[Stored data]
/-- A pushing slot whose entry has been taken, and whose core holds one that the ring has no mapped page for (R418). -/
def listedPhase : Nat := 7

/-- The task of slot k is on a list already; the slot itself parks for its core's holding register. -/
def listTask (k : Nat) (s : State) : State :=
  let s' := s.onSlot k fun sl => { sl with phase := listedPhase, keep := [], bind := { sl.bind with owner := none } }
  match (s.slot k).bind.owner with
  | some g => s'.onGroup g fun x => { x with susp := x.susp ++ [(s.slot k).sys.trec] }
  | none => s'

/-- The registers that the start of a task in the cycle `now` clears (R99). -/
def Slot.startRegs (sl : Slot) (now : Nat) : Slot :=
  { sl with g := Vector.replicate 32 0, v := Vector.replicate 16 vzero, p := Vector.replicate 8 0, x := Vector.replicate 8 0,
            pend := sl.pend.map fun p => { p with regs := [] }, run := .running, phase := 0, keep := [], entered := 0, steal := 0,
            fresh := false, replay := none, traffic := { sl.traffic with xlat := [], since := now },
            sys := { sl.sys with prg := 0, st := setSlice sl.sys.st 9 0 0,
                                 loop0 := { sl.sys.loop0 with lc := 0 }, loop1 := { sl.sys.loop1 with lc := 0 } } }

/-- The registers of R100 cleared. -/
def Slot.bindRegs (sl : Slot) (rnk : Word) : Slot :=
  sl.onSys fun y => { y with cause := 0, epc := 0, tval := 0, tvec := 0, escr := 0, tmr := 0, tmrc := 0, pto := 0, rnc := 0,
                             mode := setSlice y.mode 2 0 0, cp := CopyRegs.reset, rnk := rnk }

/-- A slot bound to no group runs a record of a context: R100's registers are zero, and it has neither rights nor order of
a kernel (R416) (DEDUCED, log 31). -/
def Slot.unbind (sl : Slot) (ctx : Nat) : Slot :=
  let sl := sl.bindRegs 0
  { sl with bind := { Binding.reset with ctx := ctx }, sys := { sl.sys with st := setSlice sl.sys.st 11 10 0 }, tmrPend := false }

/-- The octet of a slot relative to its kernel's origin, as `coord` gives it (R106): that of the place of the group to which the slot is
bound, also for a task of another group, and 0, 0 without one (DESIGN CHOICE, log 67). -/
def coordXY (s : State) (k : Nat) : Nat × Nat :=
  match groupOf s k with
  | some g => match tfind s.kernels g.kernel with
    | some kn => (octetX g.octet - kn.ox, octetY g.octet - kn.oy)
    | none => (0, 0)
  | none => (0, 0)

/-- `coord` from TASK, GROUP, STAGE and a place. -/
def coordWord (task group stage : Nat) (xy : Nat × Nat) : Word :=
  BitVec.ofNat 64 (task % 2 ^ 16 + group % 2 ^ 16 * 2 ^ 16 + xy.1 % 2 ^ 8 * 2 ^ 32 + xy.2 % 2 ^ 8 * 2 ^ 40 + stage % 2 ^ 4 * 2 ^ 48)

/-- The group of a context whose suspended task a record is. -/
def suspGroup (s : State) (ctx : Nat) (record : Word) : Option Nat :=
  (s.groups.find? fun e => e.2.susp.contains record &&
    (match tfind s.kernels e.2.kernel with
      | some k => k.ctx == ctx
      | none => false)).map (·.1)

/-- TASK_START clears ARM of the counter that the record owns at a core of the context's partition (R419). -/
def disarm (ctx : Nat) (bs : List (BitVec 8)) (s : State) : State :=
  let q := bs.drop 48
  if recCtr q && crefOk (recCref q) && (partitionCores s ctx).contains (recHome q) then
    let off := 0x7d000 + 4 * recCref q
    arrPutNat (recHome q) off 8 (arrNat s (recHome q) off 8 % 2 ^ 63) s
  else s

/-- A task starts from the 64 bytes of a record (R99, R416). PC bit 0 "must be 0" (R98): a record that has it set starts at the address
without it (DESIGN CHOICE, log 41). -/
def startWith (k ctx : Nat) (record : Word) (bs : List (BitVec 8)) (s : State) : State :=
  let keepBind := (s.slot k).bind.bound && (s.slot k).bind.ctx = ctx
  let s := if keepBind then s else s.onSlot k (·.unbind ctx)
  let owner := suspGroup s ctx record
  let s := match owner with
    | some g => s.onGroup g fun x => { x with susp := x.susp.erase record }
    | none => s
  let xy := coordXY s k
  let w := fun (i : Nat) => recWord bs i
  let s := s.onSlot k fun sl =>
    let sl := sl.startRegs s.mcyc
    let g := vset (vset (vset (vset (vset sl.g 2 (w 1)) 4 (w 2)) 5 (w 3)) 6 (w 4)) 7 (w 5)
    { sl with g := g, pc := setBit (w 0) 0 false, bind := { sl.bind with owner := owner },
              sys := { sl.sys with trec := record, coord := coordWord (slice (w 6) 47 32) (slice (w 6) 31 16) (slice (w 7) 5 2) xy } }
  l1Acquire (coreOf k) (disarm ctx bs s)

/-- A task starts from a record, if its page is mapped. -/
def startRecord (k ctx : Nat) (record : Word) (s : State) : Bool × State :=
  let (r, s) := slotBytes k ctx record.toNat 64 s
  match r with
  | some bs => (true, startWith k ctx record bs s)
  | none => (false, coreFault (coreOf k) ctx record.toNat false s)

/-- Whether a slot that is bound to a group may take the work of others: its own context takes work (R433). -/
def slotOpen (s : State) (k : Nat) : Bool := !(s.slot k).bind.bound || ctxOpen s (s.slot k).bind.ctx

/-- The run-list entry that a slot takes: the oldest of the highest level whose context takes work (R416). -/
def nextEntry (s : State) (k : Nat) : Option RunEntry :=
  let c := coreOf k
  let ok := fun (e : RunEntry) => ctxOpen s e.ctx && !pageAwaited s c e.ctx e.record.toNat
  if slotOpen s k then [3, 2, 1, 0].findSome? fun l => (s.core c).runList.find? fun e => e.level == l && ok e
  else none

/-- The group and task that dispatch has waiting for a slot (R414). -/
def nextBound (s : State) (k : Nat) : Option (Nat × Nat) :=
  s.groups.findSome? fun e =>
    match (e.2.toStart.find? fun i => e.2.slots[i]? == some k), tfind s.kernels e.2.kernel with
    | some i, some kn =>
      if ctxOpen s kn.ctx && (e.2.st == .placed || e.2.st == .running || e.2.st == .current) then some (e.1, i) else none
    | _, _ => none

/-- The window table of a kernel set in a slot (R398). -/
def setWindows (kn : Kernel) (sl : Slot) : Slot := sl.onSys fun y => { y with wb := kn.wb, wl := kn.wl }

/-- Whether a kernel's rectangle touches more than one die (R77). -/
def manyDies (kn : Kernel) : Bool := kn.ox / 16 != (kn.ox + kn.w - 1) / 16 || kn.oy / 8 != (kn.oy + kn.h - 1) / 8

/-- A slot bound to a group, before its first task start for it (R100, R394). -/
def bindSlot (gk : Nat) (g : Group) (kn : Kernel) (index k : Nat) (s : State) : State :=
  s.onSlot k fun sl =>
    let sl := setWindows kn (sl.bindRegs (mix64 (BitVec.ofNat 64 index) (BitVec.ofNat 64 g.ticket)))
    let st := setBit (setBit sl.sys.st stSV kn.sv) stDET kn.det
    { sl with bind := ⟨kn.ctx, g.kernel, gk, index, true, none⟩, tmrPend := false,
              traffic := { sl.traffic with seq := 0 },
              sys := { sl.sys with st := st, mode := setBit sl.sys.mode 3 (kn.np && !manyDies kn) } }

/-- Task i of a group starts in its slot (R414). -/
def startBound (gk i k : Nat) (s : State) : State :=
  match tfind s.groups gk with
  | none => s
  | some g => match tfind s.kernels g.kernel with
    | none => s
    | some kn =>
      let s := bindSlot gk g kn i k s
      let xy := (octetX g.octet - kn.ox, octetY g.octet - kn.oy)
      let stage := if kn.stages = 0 then 0 else g.index % kn.stages
      let s := s.onSlot k fun sl =>
        let sl := sl.startRegs s.mcyc
        { sl with pc := BitVec.ofNat 64 (kn.entries.getD stage 0), bind := { sl.bind with owner := some gk },
                  sys := { sl.sys with trec := 0, coord := coordWord i g.index stage xy } }
      let s := s.onGroup gk fun x => { x with toStart := x.toStart.erase i, st := if x.st = .placed then .running else x.st }
      l1Acquire (coreOf k) (pokeGroup gk s)

/-- Whether the slot, Free after a TPICK, first looks at the deque (R423). -/
def picking (sl : Slot) : Bool := sl.phase = 5

/-- Whether a Free slot has work to take, or must look for it. -/
def hasWork (s : State) (k : Nat) : Bool :=
  (s.slot k).run == .free && !(s.core (coreOf k)).stopped &&
    (picking (s.slot k) || (nextEntry s k).isSome || (nextBound s k).isSome)

/-- The work that a slot takes for itself as its task ends or stops: in a deterministic kernel the next of its fixed list (R118, R358),
else the first ready task of its core's run list (R116 to R118, R416). -/
def takeListed (k : Nat) (s : State) : State :=
  let c := coreOf k
  match (if (s.slot k).det && (s.slot k).bind.bound then nextBound s k else none) with
  | some (g, i) => startBound g i k s
  | none => match nextEntry s k with
    | some e => match startRecord k e.ctx e.record s with
      | (true, s) => roomMade c (s.onCore c fun x => { x with runList := x.runList.erase e })
      | (false, s) => s
    | none => s

/-- A slot whose task has ended or stopped takes its next one, unless its context is asked to stop: then it is Free (R433). -/
def takeNext (k : Nat) (s : State) : State := if ctxOpen s (s.slot k).bind.ctx then takeListed k s else s

/-- TASK_START of a slot: the deque for TPICK, the run list, then what dispatch has waiting (R416). -/
def takeWork (k : Nat) (s : State) : State :=
  let c := coreOf k
  if (s.slot k).run != .free || (s.core c).stopped then s
  else
    let pick := picking (s.slot k)
    let s := s.onSlot k fun sl => { sl with phase := 0 }
    match (if pick then (s.core c).deque.getLast? else none) with
    | some e =>
      if !ctxOpen s e.ctx || !slotOpen s k then s
      else match startRecord k e.ctx e.record s with
        | (true, s) => roomMade c (s.onCore c fun x => { x with deque := x.deque.dropLast })
        | (false, s) => s.onSlot k fun sl => { sl with phase := 5 }
    | none =>
      let s := takeListed k s
      if (s.slot k).run != .free || (nextEntry s k).isSome then s
      else match nextBound s k with
        | some (g, i) => startBound g i k s
        | none => s

/-- TASK_START (R99): arg.k the slot. -/
def execTaskStart (s : State) : Host.Outcome State Fault Refusal := event (takeWork s.arg.k) s

/-! ### Writing a task record (R101, R429, R489) -/

/-- A record taken from the pool of a context: its address, or the context faults. -/
def poolRecord (k : Nat) (s : State) : Option Word × State :=
  let ctx := (s.slot k).bind.ctx
  let (x, s) := descGet ctx 48 s
  let (next, n) := (x / 2 ^ 32, x % 2 ^ 32)
  let base := slice (ctxWord s ctx 5) 63 6 * 64
  if next = n then (none, contextFault ctx 0x1a (coreOf k) (BitVec.ofNat 64 base) (s.slot k).pc s)
  else (some (BitVec.ofNat 64 (base + 64 * next)), descPut ctx 52 4 (next + 1) s)

/-- The first 48 bytes of a slot's record, and the last 16 of one from the pool. -/
def recordHead (sl : Slot) (pc : Word) : List (BitVec 8) :=
  [pc, sl.rg 2, sl.rg 4, sl.rg 5, sl.rg 6, sl.rg 7].flatMap fun w => bytesLE 8 w.toNat

def recordTail (s : State) (k : Nat) : List (BitVec 8) :=
  let sl := s.slot k
  let prio := match tfind s.kernels sl.bind.kernel with
    | some kn => if sl.bind.bound then kn.prio else 0
    | none => 0
  bytesLE 8 (slice sl.sys.coord 15 0 * 2 ^ 32 + slice sl.sys.coord 31 16 * 2 ^ 16 + coreOf k) ++
    bytesLE 8 (slice sl.sys.coord 51 48 * 4 + prio)

/-- The slot's record written with a pc, as a store of the slot; `trec` 0 takes a record from the pool first. -/
def writeRecord (pc : Word) (s : State) : Except (State × Ending) State :=
  let k := s.cur
  let write := fun (s : State) =>
    let sl := s.slot k
    let bs := recordHead sl pc ++ (if sl.fresh then recordTail s k else [])
    match storeFor k false 64 [⟨sl.sys.trec.toNat, bs⟩] s with
    | .error e => .error e
    | .ok s => .ok (s.onSlot k fun sl => { sl with fresh := false })
  if s.me.sys.trec != 0#64 then write s
  else match poolRecord k s with
    | (some a, s) => write (s.onSlot k fun sl => { sl with fresh := true, sys := { sl.sys with trec := a } })
    | (none, s) => .error (s, .gone)

/-- The mask of a slot's Full ports. -/
def fullMask (sl : Slot) : Nat := (upTo 8).foldl (fun m p => if (vget sl.ports p Port.reset).full then m + 2 ^ p else m) 0

/-- The first register that a record takes its fields from whose result is outstanding, in deterministic mode (R120). -/
def recordHazard (sl : Slot) : Option RegId :=
  if sl.det then ([2, 4, 5, 6, 7].map fun n => (⟨0, n⟩ : RegId)).find? fun r => sl.owed.contains r else none

/-- What comes before a suspension point's own effect: the replay (R158), the registers that go into the record (R120), and the ports
(R101). -/
def suspendPoint (s : State) : Option Ending :=
  match replayPoint s.me with
  | some e => some e
  | none => match recordHazard s.me with
    | some r => some (.trap 0x12 (BitVec.ofNat 64 (r.file * 32 + r.num)))
    | none => if fullMask s.me = 0 then none else some (.trap 0x17 (BitVec.ofNat 64 (fullMask s.me)))

/-- Bytes 48 to 63 of the record that a slot suspends under: none while their page is not mapped. -/
def ownTail (k : Nat) (s : State) : Option (List (BitVec 8)) × State :=
  slotBytes k (s.slot k).bind.ctx ((s.slot k).sys.trec.toNat + 48) 16 s

/-- An instruction that has had some of its effect, and now needs a page that is not mapped, parks on the page's fault and goes on from
there; a fault that fails faults the context (R40) (DEDUCED, log 41). -/
def parkOnPage (va : Nat) : Body := fun s =>
  let k := s.cur
  if s.me.traffic.xlat.any fun x => x.page == va / 8192 && x.res == .failed then
    (contextFault s.myCtx 0x0b (coreOf k) (BitVec.ofNat 64 va) s.me.pc s, .gone)
  else
    let (room, s) := joinMiss (clusterOf (octetOf (coreOf k))) s.myCtx va (coreOf k) 0 s
    (s, .wait (if room then .fault (va / 8192) else .missFull))

/-- What follows the writing of the slot's record and needs its bytes 48 to 63. -/
def withTail (f : List (BitVec 8) → Body) : Body := fun s =>
  match ownTail s.cur s with
  | (some q, s) => f q s
  | (none, s) => parkOnPage (s.me.sys.trec.toNat + 48) s

end Sys2Proof.Machine
end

What to work on: Of the lines above, output exactly those from the line bearing "s) => s.onSlot" through the line bearing "bytesLE 8 (slice sl.sys.coord 51", inclusive.

Exercise solution:
        | (false, s) => s.onSlot k fun sl => { sl with phase := 5 }
    | none =>
      let s := takeListed k s
      if (s.slot k).run != .free || (nextEntry s k).isSome then s
      else match nextBound s k with
        | some (g, i) => startBound g i k s
        | none => s

/-- TASK_START (R99): arg.k the slot. -/
def execTaskStart (s : State) : Host.Outcome State Fault Refusal := event (takeWork s.arg.k) s

/-! ### Writing a task record (R101, R429, R489) -/

/-- A record taken from the pool of a context: its address, or the context faults. -/
def poolRecord (k : Nat) (s : State) : Option Word × State :=
  let ctx := (s.slot k).bind.ctx
  let (x, s) := descGet ctx 48 s
  let (next, n) := (x / 2 ^ 32, x % 2 ^ 32)
  let base := slice (ctxWord s ctx 5) 63 6 * 64
  if next = n then (none, contextFault ctx 0x1a (coreOf k) (BitVec.ofNat 64 base) (s.slot k).pc s)
  else (some (BitVec.ofNat 64 (base + 64 * next)), descPut ctx 52 4 (next + 1) s)

/-- The first 48 bytes of a slot's record, and the last 16 of one from the pool. -/
def recordHead (sl : Slot) (pc : Word) : List (BitVec 8) :=
  [pc, sl.rg 2, sl.rg 4, sl.rg 5, sl.rg 6, sl.rg 7].flatMap fun w => bytesLE 8 w.toNat

def recordTail (s : State) (k : Nat) : List (BitVec 8) :=
  let sl := s.slot k
  let prio := match tfind s.kernels sl.bind.kernel with
    | some kn => if sl.bind.bound then kn.prio else 0
    | none => 0
  bytesLE 8 (slice sl.sys.coord 15 0 * 2 ^ 32 + slice sl.sys.coord 31 16 * 2 ^ 16 + coreOf k) ++
    bytesLE 8 (slice sl.sys.coord 51 48 * 4 + prio)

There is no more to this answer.